The blood supply of tendons can be split between the intrinsic and the extrinsic.8 The intrinsic sources are at the MTJ and the OTJ, while the extrinsic sources are at through the paratenon or the synovial sheath.8 The blood supply to specific areas is supplied by different sources. The intrinsic at the MTJ has been documented to extend into 1/3 of the tendon whereas the blood supply originating from the OTJ is more avascular and is limited to the insertional point.8 This leaves the extrinsic source to supply the mid portion of the tendon.8

TENDON INJURY REPAIR & DYSREPAIR

The severity of tendon damage is dependent on the magnitude of overuse. From a predisposition standpoint, age, biological sex, and genetics can be factored in.1 As we age, connective tissue and tenocyte quality diminishes, females may be more prone to tendon inflammatory responses and healing responses, and some genetic markers that are more pro inflammatory can be more prominent. Additionally in less common cases, systemic predispositions may include certain proteins that help control inflammation may not be as abundant, high cholesterol levels can cause tendon pain, diabetes, and certain drugs; specifically some families of antibiotics can cause tendon pain.1

Because of our understanding of the tendinopathy continuum, our approach in selection of intervention for therapeutic repair are directly dependent on the severity of tissue damage and the ability for the tendon to respond to therapeutic stimuli. The less damage that is present, the increase of potential reversibility of the disease. Going back to Cook and Purdum’s tendon continuum they proposed 3 stages within the continuum being 1. Reactive Tendinopathy 2. Tendon Dysrepair and 3. Degenerative Tendinopathy.1,2,3,4,5 Respectively, we can visualize these stages on a green yellow red scale and how well we are either moving the needle towards the green and exciting more healing response or moving the needle towards red approaching increased degeneration and potential rupture.1 Green is optimal repair where tendons have the ability to repair themselves. These are the instances where rest and decrease in repetitive stress and force is enough to heal back to 100%. Yellow being failed repair stages where there is still the ability and potential for reversibility of the disease. The yellow area can be a bigger margin, either being closer to green where less invasive measures of treatment and training options can be enough to push the tendinopathic tissue to the green zone, or even closer to the red zone where naturally we would need more sophisticated treatment options to kickstart better healing responses that our body simply can't do by itself.1 Finally red being a failed tendon healing response that is more often irreversible.

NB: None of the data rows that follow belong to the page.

-- ==== Sys2Proof/Machine/Requests.lean ====
section
/-! DEFINITION. Accesses as the transports bring them: whole objects, BAR0 slots, the operations of an MDP REQUEST, inline transfers (R22 to R26, R33 to R38). -/

namespace Sys2Proof.Machine
open Act

/-! ## Whole objects (R18, R23, R26) -/

/-- Whether the width of a written number suits its object: over PCIe at least as wide (R23), else the same; 0 or the code. -/
def widthCode (ses i sub : Nat) (v : WVal) : Nat :=
  match v, placeOf i sub with
  | .num _ w, .obj r _ =>
    if ses = 0 then (if (w = 1 ∨ w = 2 ∨ w = 4 ∨ w = 8) ∧ r.typ.bytes ≤ w then 0 else Ab.PARTIAL_ACCESS)
    else if w = r.typ.bytes then 0 else Ab.LENGTH
  | _, _ => 0

/-- The code of the transport of session `ses` for a later subindex of a long object (R25, R26, R34). -/
def laterCode (ses : Nat) : Nat := if ses = 0 then Ab.PARTIAL_ACCESS else if ses = 1 then Ab.UNSUPPORTED else Ab.LENGTH

/-- A write of `v` to `i:sub` by session `ses` as its transport brings it. -/
def sessionWrite (ses i sub : Nat) (v : WVal) (s : State) : WriteRes :=
  let c := widthCode ses i sub v
  if c = Ab.PARTIAL_ACCESS then .no c
  else
    let x := writeObject ses i sub (laterCode ses) v s
    if x.1 = 0 ∧ c ≠ 0 then .no c else x

/-- The slots that session 0 has collected are discarded (R25). -/
def dropSlots : Act := .ses 0 fun x => { x with slots := none }

/-! ## SDO services (R26; their layouts PRESUMED from ETG.1000, log entry 175) -/

/-- The answer of session 1 to an SDO service: the abort, recorded, or the bytes. -/
def sdoAnswer (k code : Nat) (bs : List Byte) : Act := all [when (code != 0) (recordAbort 1 code k), .emit (.reply 1 code bs)]

/-- An SDO upload of the object at `i:sub`, whole (R26). -/
def sdoUpload (i sub : Nat) (s : State) : Nat × List Byte × Act := match placeOf i sub with
  | .obj r first => if sub ≠ first then (Ab.UNSUPPORTED, [], .skip) else readObject 1 i sub r.typ.bytes s
  | .highest _ => readObject 1 i sub 1 s
  | _ => readObject 1 i sub 8 s

/-- The subindices of index `i` at which an object begins, from `start` on. -/
def objectSubs (i start : Nat) : List Nat := match Obj.highest i with
  | none => []
  | some h => ((List.range (h + 1)).drop start).filter fun sub => match placeOf i sub with
    | .obj _ first => first == sub
    | .highest _ => true
    | _ => false

/-- A Complete Access upload: the objects one behind the other, subindex 0 as two bytes, zeros for a write-only one; the first abort ends it. -/
def sdoUploadAll (i : Nat) : List Nat → List Byte → Act
  | [], got => sdoAnswer (i * 256) 0 got
  | sub :: t, got => .read fun s => match placeOf i sub with
    | .highest h => sdoUploadAll i t (got ++ le 2 h)
    | .obj r _ =>
      if r.acc = .wo then sdoUploadAll i t (got ++ List.replicate r.typ.bytes 0)
      else
        let x := readObject 1 i sub r.typ.bytes s
        if x.1 ≠ 0 then sdoAnswer (i * 256 + sub) x.1 [] else all [x.2.2, sdoUploadAll i t (got ++ x.2.1)]
    | _ => sdoUploadAll i t got

/-- The value that the bytes of an object make. -/
def objVal (t : Typ) (bs : List Byte) (fetch : Option (List Byte)) : WVal :=
  if t = .domain then .desc (ofLe (bs.take 8)) (ofLe ((bs.drop 8).take 4)) (ofLe ((bs.drop 12).take 4)) fetch else .octets (bs.take t.bytes)

/-- A Complete Access download of objects that begin at the subindices given: those that cannot be written keep their values, the first abort ends it; bytes beyond the
last object are an abort too. -/
def sdoDownloadAll (i : Nat) : List Nat → List Byte → List (Option (List Byte)) → Act
  | [], bs, _ => sdoAnswer (i * 256) (if bs.isEmpty then 0 else Ab.LENGTH) []
  | sub :: t, bs, fs => .read fun s => match placeOf i sub with
    | .highest _ => sdoDownloadAll i t (bs.drop 2) fs
    | .obj r _ =>
      if bs.isEmpty then sdoAnswer (i * 256) 0 []
      else if r.acc = .ro ∨ r.acc = .const then sdoDownloadAll i t (bs.drop r.typ.bytes) fs
      else
        let x := writeObject 1 i sub Ab.UNSUPPORTED (objVal r.typ (bs.take r.typ.bytes) (fs.headD none)) s
        if x.1 ≠ 0 then all [x.2, sdoAnswer (i * 256 + sub) x.1 []]
        else all [x.2, sdoDownloadAll i t (bs.drop r.typ.bytes) (if r.typ = .domain then fs.drop 1 else fs)]
    | _ => sdoDownloadAll i t bs fs

/-- The number of an object type (R13). -/
def Typ.code : Typ → Nat
  | .bool => 1 | .i8 => 2 | .i16 => 3 | .i32 => 4 | .u8 => 5 | .u16 => 6 | .u32 => 7 | .real => 8
  | .vis _ => 9 | .oct _ => 10 | .domain => 15 | .i64 => 0x15 | .u64 => 0x1B

/-- The read bits 0 to 2 and the write bits 3 to 5 of an entry description. -/
def Acc.bits : Acc → Nat
  | .ro | .const => 7
  | .rw | .rws => 0x3F
  | .wo => 0x38

/-- The SDO Information service: the indices that exist; an index with its highest subindex and its kind, variable or record; a subindex with its type, its bits and its
access. Names are left out (log entry 175). -/
def sdoInfo (i sub : Nat) (v : WVal) : Nat × List Byte :=
  match v, Obj.highest i, placeOf i sub with
  | .odList, _, _ => (0, (List.range 65536).flatMap fun j => if (Obj.highest j).isSome then le 2 j else [])
  | _, none, _ => (Ab.NO_OBJECT, [])
  | .odIndex, some h, _ => (0, le 2 i ++ le 1 h ++ le 1 (if h ≤ 1 then 7 else 9))
  | _, _, .obj r _ => (0, le 2 i ++ le 1 sub ++ le 2 r.typ.code ++ le 2 (8 * r.typ.bytes) ++ le 2 r.acc.bits)
  | _, _, .highest _ => (0, le 2 i ++ le 1 sub ++ le 2 Typ.u8.code ++ le 2 8 ++ le 2 Acc.const.bits)
  | _, _, _ => (Ab.NO_SUB, [])

/-- A service of the slave port's mailbox beyond the download of one object. -/
def sdoService (i sub : Nat) (v : WVal) : Act := .read fun s => match v with
  | .upload =>
    let x := sdoUpload i sub s
    all [x.2.2, sdoAnswer (i * 256 + sub) x.1 (if x.1 = 0 then x.2.1 else [])]
  | .uploadAll => if (Obj.highest i).isNone then sdoAnswer (i * 256 + sub) Ab.NO_OBJECT [] else sdoUploadAll i (objectSubs i sub) []
  | .downloadAll bs fs => if (Obj.highest i).isNone then sdoAnswer (i * 256 + sub) Ab.NO_OBJECT [] else sdoDownloadAll i (objectSubs i sub) bs fs
  | v =>
    let x := sdoInfo i sub v
    sdoAnswer (i * 256 + sub) x.1 x.2

/-- OBJECT_WRITE. -/
def execObjectWrite (ses idx sub : Nat) (v : WVal) (s : State) : Host.Outcome State Fault Refusal :=
  need (Wf.objectWrite ses idx sub v) s <| .read fun s =>
    if ¬ s.isOpen ses ∨ s.dev = Dev.STANDBY then .skip
    else if v.isSdo then all [sdoService idx sub v, settle]
    else if ses = 0 ∧ (s.session 0).slots.isSome then all [dropSlots, answer 0 (idx * 256 + sub) (.no Ab.PARTIAL_ACCESS)]
    else all [answer ses (idx * 256 + sub) (sessionWrite ses idx sub v s), settle]

/-! ## BAR0 (R22 to R25) -/

/-- The next slot of the object of row `r` at `i:first` arrives with 8 bytes, after `got` (R25). -/
def slotArrives (i first : Nat) (r : Row) (got : List Byte) (value : Nat) (fetch : Option (List Byte)) : Act := .read fun s =>
  let bs := got ++ le 8 value
  if bs.length < 8 * r.span then .ses 0 fun x => { x with slots := some (i, first, bs) }
  else all [dropSlots, answer 0 (i * 256 + first) (writeObject 0 i first Ab.PARTIAL_ACCESS (objVal r.typ bs fetch) s), settle]

/-- A width that a BAR0 access may have, naturally aligned (R23). -/
def bar0Width (addr width : Nat) : Bool := (width == 1 || width == 2 || width == 4 || width == 8) && addr % width == 0

/-- A read of `width` bytes at a BAR0 address: all ones where it aborts, with the abort recorded, and while the session is closed (R23, R24, R39). -/
def bar0Read (addr width : Nat) : Act := .read fun s =>
  let k := addr / 8
  let x := readObject 0 (k / 256) (k % 256) 8 s
  let no (c : Nat) : Act := all [recordAbort 0 c k, .emit (.reply 0 c (abortBytes 0 width))]
  if ¬ s.isOpen 0 then .emit (.reply 0 0 (abortBytes 0 width))
  else if ¬ bar0Width addr width then no Ab.PARTIAL_ACCESS
  else if x.1 ≠ 0 then no x.1
  else all [x.2.2, .emit (.reply 0 0 ((x.2.1.drop (addr % 8)).take width)), settle]

/-- A write of `width` bytes at a BAR0 address (R23 to R25). -/
def bar0Write (addr width value : Nat) (fetch : Option (List Byte)) : Act := .read fun s =>
  let i := addr / 2048
  let sub := addr / 8 % 256
  let k := i * 256 + sub
  let col := (s.session 0).slots
  let partly : Act := answer 0 k (.no Ab.PARTIAL_ACCESS)
  if ¬ s.isOpen 0 then .skip
  else if ¬ bar0Width addr width then partly
  else match placeOf i sub, col with
    | .obj r first, col =>
      if r.span = 1 then
        if col.isSome then all [dropSlots, partly]
        else if addr % 8 ≠ 0 ∨ width < r.typ.bytes then partly
        else all [answer 0 k (writeObject 0 i sub Ab.PARTIAL_ACCESS (.num value width) s), settle]
      else (match col with
        | none => if width = 8 ∧ sub = first then slotArrives i first r [] value fetch else partly
        | some (ci, cf, bs) =>
          if ci = i ∧ cf = first ∧ width = 8 ∧ sub = first + bs.length / 8 then slotArrives i first r bs value fetch
          else all [dropSlots, partly])
    | _, some _ => all [dropSlots, partly]
    | _, none => all [answer 0 k (writeObject 0 i sub Ab.PARTIAL_ACCESS (.num value width) s), settle]

/-- BAR0_SLOT_WRITE: a write at a BAR0 address, or with no value a read. -/
def execBar0SlotWrite (addr width : Nat) (value : Option Nat) (fetch : Option (List Byte)) (s : State) : Host.Outcome State Fault Refusal :=
  need (Wf.bar0SlotWrite addr width value fetch) s <| .read fun s =>
    if s.dev = Dev.STANDBY then .skip
    else match value with
      | none => bar0Read addr width
      | some v => bar0Write addr width v fetch

/-! ## MDP REQUESTs (R33 to R38) -/

/-- A REQUEST of session `h.ses` arrives, before its first operation (R33, R35, R37). One that names a freed session is recorded in that session's own abort objects
(DESIGN CHOICE, log entry 178). -/
def requestArrives (h : MdpHead) : Act := .read fun s =>
  let x := s.session h.ses
  if s.get (Obj.TRANSPORT h.ses) ≠ 3 then recordAbort h.ses Ab.SESSION_EXPIRED 0
  else if x.rxHigh < h.seq then .ses h.ses fun y => { y with
    rxHigh := h.seq, lastReq := s.time
    cur := some { seq := h.seq, tooLong := decide (1400 < h.answerBytes), aborted := false, results := [] } }
  else match x.cache.find? (fun e => e.1 == h.seq) with
    | some e => all [.ses h.ses (fun y => { y with cur := none }), .emit (.response h.ses e.2.1 e.2.2)]
    | none => all [.ses h.ses (fun y => { y with cur := none }), recordAbort h.ses Ab.REPLAY 0]

/-- The REQUEST in progress gets the result of its next operation. -/
def addResult (ses code : Nat) (data : List Byte) : Act := .ses ses fun y => { y with
  cur := y.cur.map fun q => { q with aborted := q.aborted || code != 0, results := q.results ++ [(code, data)] } }

/-- The RESPONSE leaves after the last operation, and is kept for a repeat; an idle time-out of 0 closes the session (R34, R37,
R38): with the RESPONSE to its first REQUEST, not with that to its FINISH (DESIGN CHOICE, log entry 178). -/
def respond (ses : Nat) : Act := .read fun s =>
  let x := s.session ses
  match x.cur with
  | none => .skip
  | some q => all [
      .ses ses (fun y => { y with
        txSeq := y.txSeq + 1, cur := none, cache := ((q.seq, y.txSeq + 1, q.results) :: y.cache).take 16 }),
      .emit (.response ses (x.txSeq + 1) q.results),
      when (s.get (Obj.IDLE_TIMEOUT_MS ses) == 0) (sessionClose ses)]

/-- An operation of a REQUEST at object key `k`: `body` gives its abort code, read bytes and effect (R34, R35). A REQUEST of more than 1,400 bytes is dropped (DESIGN
CHOICE, log entry 174). -/
def mdpOp (h : MdpHead) (k : Nat) (body : State → Nat × List Byte × Act) : Act := .read fun s =>
  if ¬ s.mdpServed ∨ 1400 < h.bytes then .skip
  else all [
    when (h.op == 0) (requestArrives h),
    .read fun s => match (s.session h.ses).cur with
      | none => .skip
      | some q =>
        if q.seq ≠ h.seq ∨ q.results.length ≠ h.op then .skip
        else all [
          (if q.tooLong then addResult h.ses Ab.TOO_LONG []
          else if q.aborted then addResult h.ses Ab.SKIPPED []
          else
            let x := body s
            all [x.2.2, when (x.1 != 0) (recordAbort h.ses x.1 k), addResult h.ses x.1 x.2.1]),
          when (h.op + 1 == h.nOps) (respond h.ses)],
    settle]

/-- MDP_READ. -/
def execMdpRead (h : MdpHead) (idx sub size : Nat) (s : State) : Host.Outcome State Fault Refusal :=
  need (Wf.mdpRead h idx sub size) s <| mdpOp h (idx * 256 + sub) (readObject h.ses idx sub size)

/-- Whether a WRITE of `size` bytes covers its object: at least its bytes, no more than its slots (R34). -/
def coversObject (i sub size : Nat) : Bool := match placeOf i sub with
  | .obj r first => sub == first && decide (r.typ.bytes ≤ size ∧ size ≤ 8 * r.span)
  | _ => true

/-- A written value without what a WRITE operation cannot carry: DOMAIN data inline (R34). -/
def WVal.written : WVal → Option WVal
  | .inline _ => none
  | v => some v

/-- MDP_WRITE. -/
def execMdpWrite (h : MdpHead) (idx sub size : Nat) (v : WVal) (s : State) : Host.Outcome State Fault Refusal :=
  need (Wf.mdpWrite h idx sub size v) s <| mdpOp h (idx * 256 + sub) fun s =>
    match v.written with
    | none => (Ab.LENGTH, [], .skip)
    | some v =>
      let x := writeObject h.ses idx sub Ab.LENGTH v s
      if x.1 = 0 ∧ ¬ coversObject idx sub size then (Ab.LENGTH, [], .skip) else (x.1, [], x.2)

/-- INLINE_START: the session's one inline buffer opens (R36). -/
def execInlineStart (h : MdpHead) (idx sub total crc : Nat) (s : State) : Host.Outcome State Fault Refusal :=
  need (Wf.inlineStart h idx sub total crc) s <| mdpOp h (idx * 256 + sub) fun _ =>
    if total = 0 ∨ 67108864 < total then (Ab.RANGE, [], .skip)
    else (0, [], .ses h.ses fun x => { x with inline := some { idx := idx, sub := sub, total := total, crc := crc, data := [] } })

/-- The inline buffer of session `ses` is discarded. -/
def dropInline (ses : Nat) : Act := .ses ses fun x => { x with inline := none }

/-- INLINE_DATA: data is appended; with the last of it the object is written (R36). -/
def execInlineData (h : MdpHead) (idx sub : Nat) (data : List Byte) (s : State) : Host.Outcome State Fault Refusal :=
  need (Wf.inlineData h idx sub data) s <| mdpOp h (idx * 256 + sub) fun s =>
    match (s.session h.ses).inline with
    | none => (Ab.LENGTH, [], .skip)
    | some x =>
      let all' := x.data ++ data
      if x.idx ≠ idx ∨ x.sub ≠ sub ∨ x.total < all'.length then (Ab.LENGTH, [], dropInline h.ses)
      else if all'.length < x.total then (0, [], .ses h.ses fun y => { y with inline := some { x with data := all' } })
      else if crc32c all' ≠ x.crc then (Ab.DOMAIN_CHECK, [], dropInline h.ses)
      else
        let w := writeObject h.ses idx sub Ab.LENGTH (.inline all') s
        (w.1, [], all [dropInline h.ses, w.2])

end Sys2Proof.Machine
end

The first stage is reactive tendinopathy defined by a non-inflammatory proliferative response from alterations in the cellular matrix.1,2,3,4,13,14,15 This is more commonly resulting from compressive or tensile overload.4,13,14 We may see tendon thickening due to the changes in the ECM as a reaction to a sudden and unprepared increase of stress.3 On a cellular level, it’s common in this phase to see the tendon tissue changing to appear more cartilaginous in nature (cell metaplasia).1 We see proliferation of less durable collagen and formation of new vascular networks (neovascularization) in an attempt for the tendon to heal.14 There’s separation of collagen fibers and fibril damage, and an increase in pro inflammatory mediators.1,2,4,12,14,15

The tendon dysrepair stage is the progression of reactive tendinopathy with increased ECM damage and disorganization of repair.1,12,13,14 In this stage, the tendon tissues are less metabolically active and more catabolic due to the cells being even more cartilaginous, which makes the tendon less receptive to healing factor stimuli.1 There’s an increased proliferation in vascularity with ingrowth of blood vessels from existing blood vessels (neoangiogenesis) and proliferation of nociceptors that detect and react to noxious stimuli and mechanical pain of disorganized healing.1,12,13,14,15 In this stage, radiographic imaging can show that there are changes in the tendon.3 Tendon dysrepair can be tame or severe, again being more towards the green or the red. This is where load, force, and volume management in activity are important to potentially see the irreversible effects on the continuum.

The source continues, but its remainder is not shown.